Au nom de la Cour d'appel

du Tribunal pénal fédéral

La juge présidente La greffière


Notification à (acte judiciaire) :

- Ministère public de la Confédération

- Me Simon Perroud

- Me Frank Tièche

Communication à :

- Cour des affaires pénales du Tribunal pénal fédéral ( brevi manu)

- Ministère public de la Confédération, Exécution des jugements et administration des valeurs patrimoniales (après entrée en force, pour exécution)

- Département fédéral des Finances (DFF), Exécution des jugements et administration des valeurs patrimoniales (après entrée en force, pour exécution)

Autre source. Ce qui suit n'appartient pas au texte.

/-- A drained store lands in the own scratchpad at once, or leaves as a write. -/
def drainEntry (n : Nat) (k : ThreadNo) (e : SbEntry) (s : State) : State :=
  let pop (s : State) : State :=
    (s.modThread n k.val fun t => { t with sb := t.sb.tail ++ t.entryWrite.toList, entryWrite := none }).modCore n fun c =>
      { c with drainRr := k + 1 }
  let own := if e.module = 0xFFFF then ownScratch n e.addr e.data.length else none
  match own with
  | some off =>
    (pop s).modCore n fun c => c.modMem fun m => match e.capTag with
      | some tag => m.writeCap off { bits := leBits 128 e.data, tag := tag }
      | none => m.writeScratch off e.data
  | none =>
    match s.destOf n e.module e.region e.addr, (s.core n).freeTag with
    | .error r, _ => noteRefusal n k.val r e.pc (pop s)
    | .ok _, none => s
    | .ok dst, some tag =>
      let s1 := (pop s).modCore n fun c =>
        let c1 := { c with reqs := c.reqs ++ [(tag, .store k e.pc)] }
        if cacheable e.module e.addr then
          (List.range 4).foldl (fun c j => c.modThread j (·.mergeFill e.addr e.data)) (c1.modMem (·.updateLine e.addr e.data))
        else c1
      let s2 := s1.modThread n k.val fun t =>
        { t with unacked := t.unacked ++ [{ addr := e.addr, data := e.data, module := e.module, tag := tag, seq := e.seq }] }
      s2.send (reqPacket n dst e.region e.addr kWrite clsReq tag e.data)

def storeDrain (n : Nat) (s : State) : State :=
  match drainThread (s.core n) with
  | none => s
  | some k => match (s.thread n k.val).sb with
    | [] => s
    | e :: _ => drainEntry n k e s

def execStoreDrain (node : NodeNo) (s : State) : Host.Outcome State Fault Refusal :=
  atCore node <| settle node.val (storeDrain node.val s)

/-! ## ACK_ARRIVE and NACK_ARRIVE (R205, R217, R265) -/

/-- A store of thread k is acknowledged or refused. -/
def storeDone (n : Nat) (k : ThreadNo) (tag : BitVec 10) (s : State) : State :=
  s.modThread n k.val fun t => { t with unacked := removeFirst (fun u => decide (u.tag = tag)) t.unacked }

def sentAs (tag : BitVec 10) (e : SynEntry) : Bool := decide (e.stage = .sent tag)

/-- The SYN entry sent under a TAG leaves the queue. -/
def synDone (n : Nat) (tag : BitVec 10) (s : State) : State :=
  s.modCore n fun c => { c with syn := { c.syn with queue := removeFirst (sentAs tag) c.syn.queue } }

/-- A message refused FULL waits before it is sent again (R265). -/
def synFull (n : Nat) (tag : BitVec 10) (s : State) : State :=
  s.modCore n fun c =>
    let upd (e : SynEntry) : SynEntry :=
      if sentAs tag e then { e with stage := .backoff, delay := nextDelay e.delay, due := s.mc + nextDelay e.delay } else e
    { c with syn := { c.syn with queue := c.syn.queue.map upd }, ctl := { c.ctl with chNack := c.ctl.chNack + 1 } }

def ackArrive (n : Nat) (s : State) : State :=
  match takeCtrl n (fun p => decide (p.h.kind = kAck)) s with
  | none => s
  | some (p, s1) => match takeReq n p.h.tag s1 with
    | none => s1
    | some (k, s2) => match k with
      | .store t _ => storeDone n t p.h.tag s2
      | .syn _ _ _ => synDone n p.h.tag s2
      | .dmaWrite ch b len => dmaAcked n ch.toNat b len s2
      | _ => s2

def execAckArrive (node : NodeNo) (s : State) : Host.Outcome State Fault Refusal :=
  atCore node <| settle node.val (ackArrive node.val s)

def nackArrive (n : Nat) (s : State) : State :=
  match takeCtrl n (fun p => decide (p.h.kind = kNack)) s with
  | none => s
  | some (p, s1) => match takeReq n p.h.tag s1 with
    | none => s1
    | some (k, s2) => match k with
      | .load t => answerLoad n t p.h.tag (.refused (kindOf p)) s2
      | .rdb t pc => answerRdb n t pc p.h.tag (.refused (kindOf p)) s2
      | .dmaRead ch b at_ len => answerBurst n ch.toNat b at_ len (.refused (kindOf p)) s2
      | .store t pc => noteRefusal n t.val (kindOf p) pc (storeDone n t p.h.tag s2)
      | .syn t pc own =>
        if kindOf p = refFull then synFull n p.h.tag s2
        else if own then synDone n p.h.tag s2
        else noteRefusal n t.val (kindOf p) pc (synDone n p.h.tag s2)
      | .dmaWrite ch b _ => burstFails n ch.toNat b ((kindOf p).zeroExtend 8) 0 s2
      | .dmaFret t pc => noteRefusal n t.val (kindOf p) pc s2
      | .dmaRec ch => modChan n ch.toNat (fun c => { c with recFail := true }) s2

def execNackArrive (node : NodeNo) (s : State) : Host.Outcome State Fault Refusal :=
  atCore node <| settle node.val (nackArrive node.val s)

/-! ## WAIT_TIMEOUT (R272) -/

/-- A timeout expires at the end of the first tick in which TIME − start reaches HI24, once that tick is over, so that an event at any point
of it wins (R98, R272); pd is false, and an rdb sends its cancel (R273). -/
def waitTimeout (n : Nat) (k : ThreadNo) (s : State) : State :=
  let t := s.thread n k.val
  match t.st, t.wait with
  | .waiting, some w => match w.limit with
    | some _ => if w.over s then endWait n k.val w false (cancelRdb n k w s) else s
    | none => s
  | _, _ => s

def execWaitTimeout (node : NodeNo) (thread : ThreadNo) (s : State) : Host.Outcome State Fault Refusal :=
  atCore node <| settle node.val (waitTimeout node.val thread s)

/-! ## Frets (R253, R256) -/

/-- Applies one increment. -/
def applyInc (i : FretInc) (y : Syn) : Syn := { y with frets := mapSet 0 y.frets i.f.toNat (mapGet 0 y.frets i.f.toNat + i.v) }

/-- FRET_INCREMENT_APPLY: the oldest increment of the core itself and the oldest of the network port (R253). -/
def fretApply (n : Nat) (s : State) : State :=
  let own (y : Syn) : Syn := match y.incOwn with
    | i :: r => applyInc i { y with incOwn := r }
    | [] => y
  let net (y : Syn) : Syn := match y.incNet with
    | i :: r => applyInc i { y with incNet := r }
    | [] => y
  wakeAllFret n (s.modCore n fun c => { c with syn := net (own c.syn) })

def execFretIncrementApply (node : NodeNo) (s : State) : Host.Outcome State Fault Refusal :=
  atCore node <| settle node.val (fretApply node.val s)

/-- A refusal at a core's network port is counted (R205). -/
def refuse (n : Nat) (p : Packet) (k : BitVec 3) (s : State) : State :=
  (s.modCore n fun c => { c with ctl := { c.ctl with winRefused := c.ctl.winRefused + 1 } }).send (refusalOf n p k)

/-- R204: a fret or channel page admits its own region alone. -/
def ownRegion (s : State) (n : Nat) (p : Packet) : Bool :=
  (s.course (courseOf n)).valid && decide (p.h.region = (s.regionOf n).zeroExtend 6)

/-- The refusal that every access to a core meets: a lost core (R426), a spare (R197). -/
def coreRefusal (s : State) (n : Nat) : Option (BitVec 3) :=
  if (s.core n).lost.isSome then some refDestLost else if ! s.exposed n then some refUnmapped else none

/-- The refusal that a packet meets at a core whatever it asks: that of the core, or of a region's packet to a course that no region
owns (R300). -/
def portRefusal (s : State) (n : Nat) (p : Packet) : Option (BitVec 3) :=
  match coreRefusal s n with
  | some k => some k
  | none => if ! (s.course (courseOf n)).valid ∧ p.h.region ≠ 0x3F then some refUnmapped else none

/-- FINC_ARRIVE: admitted under R204 and acknowledged, or refused (R256). -/
def fincArrive (n : Nat) (s : State) : State :=
  match takeCtrl n (fun p => decide (p.h.kind = kFinc)) s with
  | none => s
  | some (p, s1) =>
    match portRefusal s n p with
    | some k => refuse n p k s1
    | none =>
      if ! ownRegion s n p then refuse n p refWindow s1
      else match fretOf p.h.addr with
        | some (m, f) =>
          if m ≠ n then refuse n p refUnmapped s1
          else
            let i : FretInc := { f := BitVec.ofNat 6 f, v := wordAt p.data 0 }
            (s1.modCore n fun c => { c with syn := { c.syn with incNet := c.syn.incNet ++ [i] } }).send (ackOf n p)
        | none => refuse n p refUnmapped s1

def execFincArrive (node : NodeNo) (s : State) : Host.Outcome State Fault Refusal := atCore node (fincArrive node.val s)

/-! ## Messages (R263 to R268) -/

/-- Tag and words of a message (log 8). -/
def msgTag (p : Packet) : BitVec 4 := (p.data.getD 0 0).truncate 4
def msgCount (p : Packet) : Nat := fieldOf (p.data.getD 0 0) 7 4
def msgWords (p : Packet) : List Word := (List.range (msgCount p)).map fun i => wordAt p.data (4 + i)

/-- Whether a message is a THREAD_CTL (R130). -/
def isThreadCtl (p : Packet) : Bool :=
  (match channelOf p.h.addr with | some (_, i) => decide (i = 15) | none => false) && decide (msgTag p = tagThreadCtl)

- Autorités migratoires cantonales (art. 82 al. 1 de l'Ordonnance relative à l'admission, au séjour et à l'exercice d'une activité lucrative ( OASA , RS 142.201)) (après entrée en force)

Indications des voies de droit

Recours au Tribunal fédéral

Ce jugement peut faire l'objet d'un recours en matière pénale auprès du Tribunal fédéral dans les 30 jours suivant la notification de l'expédition complète. Les conditions pour interjeter recours sont déterminées par les art. 78 à 81 et 90 ss de la loi sur le Tribunal fédéral du 17 juin 2005 ( LTF ). L'acte de recours motivé doit être adressé au Tribunal fédéral, 1000 Lausanne 14.